The provided value if valid.

check_init_data() None

Check the init data contains the required variables.

This method is used to check that the set of variables defined in the required_init_vars class attribute are present in the Data instance used to create a new instance of the class.

Raises:

ValueError – If the Data instance does not contain all the required variables or if those variables do not map onto the required axes.

abstract cleanup() None

Function to delete objects within the class that are no longer needed.

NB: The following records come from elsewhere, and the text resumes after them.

/-- The ISSUED cut. -/
def issuedCutOf (s : State) : Option CutRecord := s.roll.cuts.find? (fun x => x.state == .issued)

/-- The AWAITING cut. -/
def awaitingCutOf (s : State) : Option CutRecord := s.roll.cuts.find? (fun x => x.state == .awaiting)

/-- The AWAITING cut, if any, does not end the segment of the plan. -/
def AwaitsOther (p : Plan) (s : State) : Prop :=
  ∀ y i, awaitingCutOf s = some y → y.ending = some i → p.record ≠ some i

/-- What the AWAITING cut's segment adds to the waste total when a strobe or a break ends it (R131). -/
def awaitedWaste (s : State) : Nat :=
  match awaitingCutOf s with
  | some y =>
    match y.ending with
    | some i => if (s.record i).kind = .waste then (s.record i).length.toNat else 0
    | none => if y.kindEnding = .waste then (y.cut - y.segmentStart).toNat else 0
  | none => 0

/-- The AWAITING cut is UNCONFIRMED at a strobe or a break (R121 step 1, R129 step 1): it is the last unconfirmed one,
and a SALE record that it ended is graded with the unconfirmed-cut flag (R130). -/
structure AwaitingEnded (s t : State) : Prop where
  last : t.roll.lastUnconfirmed =
    match awaitingCutOf s with
    | some y => some y.number
    | none => s.roll.lastUnconfirmed
  graded : ∀ y i, awaitingCutOf s = some y → y.ending = some i → (s.record i).kind = .sale →
    (t.record i).unconfirmedCut = true ∧ (t.record i).grade.isSome = true ∧ (t.record i).saleNumber.isSome = true

/-- Record j is FREE when the next segment of a strobe is planned: the AWAITING cut has then been finished, which frees a
WASTE record it ended, and the plan's own record is in CUT_WAIT (R121 steps 1 and 3, R131). -/
def FreeAtStrobe (p : Plan) (s : State) (j : Fin 24) : Prop :=
  p.record ≠ some j ∧
    ((∃ y, awaitingCutOf s = some y ∧ y.ending = some j ∧ (s.record j).kind = .waste) ∨
      ((∀ y, awaitingCutOf s = some y → y.ending ≠ some j) ∧ (s.record j).state = .free))

/-- `q` is the plan of the segment that follows a cut of the plan `p` at `c`, before a record is taken (R114, R121
step 5). -/
def NextPlanned (p : Plan) (c : Pos) (s : State) (q : Plan) : Prop :=
  (∀ f, p.following = some f → q = followingPlan c f) ∧
  (p.following = none →
    SalePlanned s c ((s.map.entries.filter (fun e => e.kind == .splice && decide (c ≤ e.start))).map
      MapEntry.start) q)

/-- The strobe of the ISSUED cut `x` of the plan `p`, `q` being the plan of the next segment, whose cut due point is not
dealt with here, and `r` the record it takes (R121). The next segment takes the lowest FREE record, or is untracked and
counted as lost when no record is FREE (R111). -/
structure Strobed (p q : Plan) (x : CutRecord) (r : Option (Fin 24)) (s t : State) : Prop where
  kept : t = { s with
    line := { s.line with holds := t.line.holds }, roll := t.roll, map := consumed p.start x.cut s.map
    shade := { s.shade with
      queue := s.shade.queue.filter (fun y => decide (x.cut ≤ y.position)), thin := false
      wasteSamples := t.shade.wasteSamples, batches := t.shade.batches }
    label := t.label, store := t.store, ports := t.ports }
  notice : Pending .winder .cut t
  roll : t.roll = { s.roll with
    plan := some { q with record := r }, records := t.roll.records
    cuts := s.roll.cuts.map (fun y =>
      match y.state with
      | .awaiting => { y with state := .unconfirmed }
      | .issued => { y with
          state := .awaiting, confirm := some (y.strobe + s.recipe.confirmDistance)
          kindNext := some q.kind }
      | .done | .failed | .unconfirmed | .withdrawn => y)
    lastUnconfirmed := t.roll.lastUnconfirmed, wasteTotal := t.roll.wasteTotal
    lostSegments := if r = none then min 65535 (s.roll.lostSegments + 1) else s.roll.lostSegments
    saleCounter := t.roll.saleCounter, strobeOff := some (x.strobe + s.recipe.pulseWidth) }
  awaited : AwaitingEnded s t
  waste : s.roll.wasteTotal ≤ 4294967295 → t.roll.wasteTotal = min 4294967295 (s.roll.wasteTotal + awaitedWaste s)
  ended : ∀ i, p.record = some i → (t.record i).state = .cutWait ∧
    (AwaitsOther p s → ShareTaken p.start x.cut s.map s.shade (s.record i) (t.record i))
  samples : AwaitsOther p s →
    SamplesWasted p x.cut (s.shade.queue.filter (fun y => decide (y.position < x.cut))) s t
  taken : ∀ i, r = some i → FreeAtStrobe p s i ∧ (∀ j, j < i → ¬ FreeAtStrobe p s j) ∧
    t.record i = { RollRecord.freed (t.record i).revision with
      state := .winding, kind := q.kind, run := s.line.run.getD 0, start := q.start, stop := q.stop
      unmatched := q.unmatched }
  lost : r = none → ∀ j, ¬ FreeAtStrobe p s j

/-- An added splice has placed the end `c` for the plan `p` (R116): the end stands while its cut due point lies ahead, is
cut at once when that point is reached, and is struck at once when the strobe position would lie at or below w, the cut
due point of the next segment's end lying ahead (R119). `e` is the splice's entry and `added` the answer. -/
structure SpliceEnds (port : Port) (args : List Byte) (e : MapEntry) (added : List Byte) (p : Plan) (c : Pos)
    (s : State) : Prop where
  placed : DueAhead s c → ∃ t, exec (.splice port args) s = .next t ∧
    t = { s with roll := t.roll, map := t.map, ports := t.ports } ∧ SpliceAdded e s.map t.map ∧
    EndPlaced p c s t ∧ Answered .splice port args .ok added quiet s t
  cut : ∀ y, ¬ DueAhead s c → 0 < s.recipe.repeatLength → StrobeAhead s c y →
    ∃ t, exec (.splice port args) s = .next t ∧
      t = { s with roll := t.roll, map := t.map, ports := t.ports } ∧ SpliceAdded e s.map t.map ∧
      CutAtOnce p c y s t ∧ Answered .splice port args .ok added (on .winder .cut) s t
  struck : ¬ DueAhead s c → 0 < s.recipe.repeatLength → StrobeReached s c →
    ∃ (t u : State) (x : CutRecord) (p' : Plan) (raised : Raised), exec (.splice port args) s = .next t ∧
      u = { s with roll := u.roll, map := u.map } ∧ SpliceAdded e s.map u.map ∧ CutAtOnce p c s.web.w s u ∧
      issuedCutOf u = some x ∧ u.roll.plan = some p' ∧
      Answered .splice port args .ok added raised s t ∧ Has raised .winder .cut ∧
      ∀ q a, NextPlanned p' c u q → q.stop = some a → DueAhead s a → ∃ r, Strobed p' q x r u t

/-! ### What an open, a start and the store leave -/

/-- A capture channel as an open leaves it (R5). -/
structure ChannelIdle (c : ChannelRecord) : Prop where
  enabled : c.enabled = false
  window : c.window = .closed
  state : c.state = .seek
  strays : c.strays = 0
  misses : c.misses = 0
  run : c.run = 0

/-- A register channel as an open leaves it (R5). -/
structure ChannelOff (c : RegisterChannel) : Prop where
  state : c.state = .off
  samples : c.samples = []
  trim : c.trim = 0
  outstanding : c.outstanding = none
  settle : c.settleBoundary = 0

/-- The run state as every open leaves it, from the path distance D_K and the highest journalled roll number
(R5). -/
structure RunInitialised (dK highest : Nat) (t : State) : Prop where
  web : t.web.w = dK ∧ t.web.debt = 0 ∧ t.web.reverseLimit = false ∧ t.web.lengthLimit = false
  clock : t.clock.phase = 0 ∧ t.clock.index = 0 ∧ t.clock.k0 = none ∧ t.clock.measured = []
  channels : ∀ ch, ChannelIdle (t.channel ch)
  units : ∀ k, ChannelOff (t.unit k)
  emboss : ChannelOff t.emboss.channel ∧ t.emboss.nip.state = .parked
  functions : t.register.trimHold = false ∧ t.register.sampleFlush = false
  map : t.map.entries = [] ∧ t.shade.queue = []
  roll : t.roll.transport = [] ∧ t.roll.plan = none ∧ ∀ i, (t.record i).state = .free
  labels : t.label.entries = []
  counter : t.roll.saleCounter = highest
  totals : t.roll.wasteTotal = 0 ∧ t.roll.lostSegments = 0 ∧ t.label.unjournalled = 0
  line : t.line.breakFlag = false ∧ t.line.stagedTune = none

/-- The checks of START (R9). -/
def startCheck (s : State) : Nat → Prop
  | 1 => ∀ k : Fin 7, (k.val : Int) + 1 < s.recipe.unitCount →
      mag (s.recipe.unitOffset k) + s.recipe.window < s.recipe.repeatLength / 2
  | 2 => s.recipe.window < s.recipe.repeatLength / 2
  | 3 => s.recipe.minLength ≤ s.recipe.targetLength
  | 4 => s.recipe.repeatLength ≤ s.recipe.cutLead
  | 5 => s.recipe.cutLead < s.recipe.minLength
  | 6 => s.recipe.confirmDistance < s.recipe.minLength
  | 7 => s.line.geometryValid = true
  | 8 => s.recipe.repeatLength / 2 + s.recipe.window ≤ s.geometry.dK
  | 9 => s.recipe.embossEnableField = 1 → s.recipe.window ≤ (s.geometry.dK : Int) - s.geometry.dE
  | _ => True

/-- The result bytes that report clamped fields: their number, the first 16 identifiers, and 255 in place of a
seventeenth (R7). -/
def clampBytes (ids : List Nat) : List Byte :=
  [BitVec.ofNat 8 ids.length] ++ (ids.take 16).map (BitVec.ofNat 8)
    ++ (if 16 < ids.length then [255#8] else [])

/-- Everything that a store event leaves as it was: the web, the clock, the capture unit, the register and emboss
blocks, the map, the recipe and the working geometry. -/
def StoreSide (s t : State) : Prop :=
  t = { s with
    line := t.line, roll := t.roll, shade := t.shade, label := t.label, store := t.store
    nv := t.nv, ports := t.ports, fresh := t.fresh }

/-- A slot has become DEGRADED at a failure (R170): its entry keeps the rest, STORE is pending on every port, and
the geometry record and the other slots hold what they held. -/
structure Degraded (n : Fin 4) (s t : State) : Prop where
  state : (t.dir n).state = .degraded
  order : (t.dir n).order = (s.dir n).order
  run : (t.dir n).run = (s.dir n).run
  count : (t.dir n).count = (s.dir n).count
  full : (t.dir n).full = (s.dir n).full
  notice : ∀ p, (t.port p).pending &&& Notice.store.bit = Notice.store.bit
  geometry : t.nv.geometry = s.nv.geometry
  others : ∀ m, m ≠ n → t.nv.slots.get m = s.nv.slots.get m

/-- A read that stood behind the ended head is the new head and is in progress (R167, R168). -/
def NextReadStarts (rest : List StoreOp) (t : State) : Prop :=
  ∀ op later, rest = op :: later → op.isRead = true →
    t.store.queue.head? = some op ∧ t.store.head = .running .nothing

core_constants: CoreConsts

The core constants used in the model.

data: Data

A Data instance providing access to the shared simulation data.

abstract classmethod from_config(data: Data, core_components: CoreComponents, config: Config) BaseModel

Factory function to unpack config and initialise a model instance.

layer_structure: LayerStructure

The LayerStructure details used in the model.

model_name: str

The model name.

This class attribute sets the name used to refer to identify the model class in the MODULE_REGISTRY, within the configuration settings and in logging messages.

model_timing: ModelTiming

The ModelTiming details used in the model.

model_update_bounds: tuple[Quantity, Quantity]

Bounds on model update frequencies.

This class attribute defines two time intervals that define a lower and upper bound on the update frequency that can reasonably be used with a model. Models updated more often than the lower bound may fail to capture transient dynamics and models updated more slowly than the upper bound may fail to capture important temporal patterns.

required_init_vars: tuple[tuple[str, tuple[str, ...]], ...]

Required variables for model initialisation.

This class property defines a set of variable names that must be present in the Data instance used to initialise an instance of this class. It is a tuple containing zero or more tuples, each providing a variable name and then a tuple of zero or more core axes that the variable must map onto.

For example: (('temperature', ('spatial', 'temporal')),)

abstract setup() None

Function to use input data to set up the model.

abstract spinup() None

Function to spin up the model.

abstract update(time_index: int, **kwargs: Any) None

Function to update the model.

Parameters:

time_index – The index representing the current time step in the data object.

vars_updated: tuple[str, ...]

Variables that are updated by the model.

At the moment, this tuple is used to decide which variables to output from the Data object, i.e. every variable updated by a model used in the specific simulation. In future, this could also be used to prevent multiple models from updating the same variable and similar problems.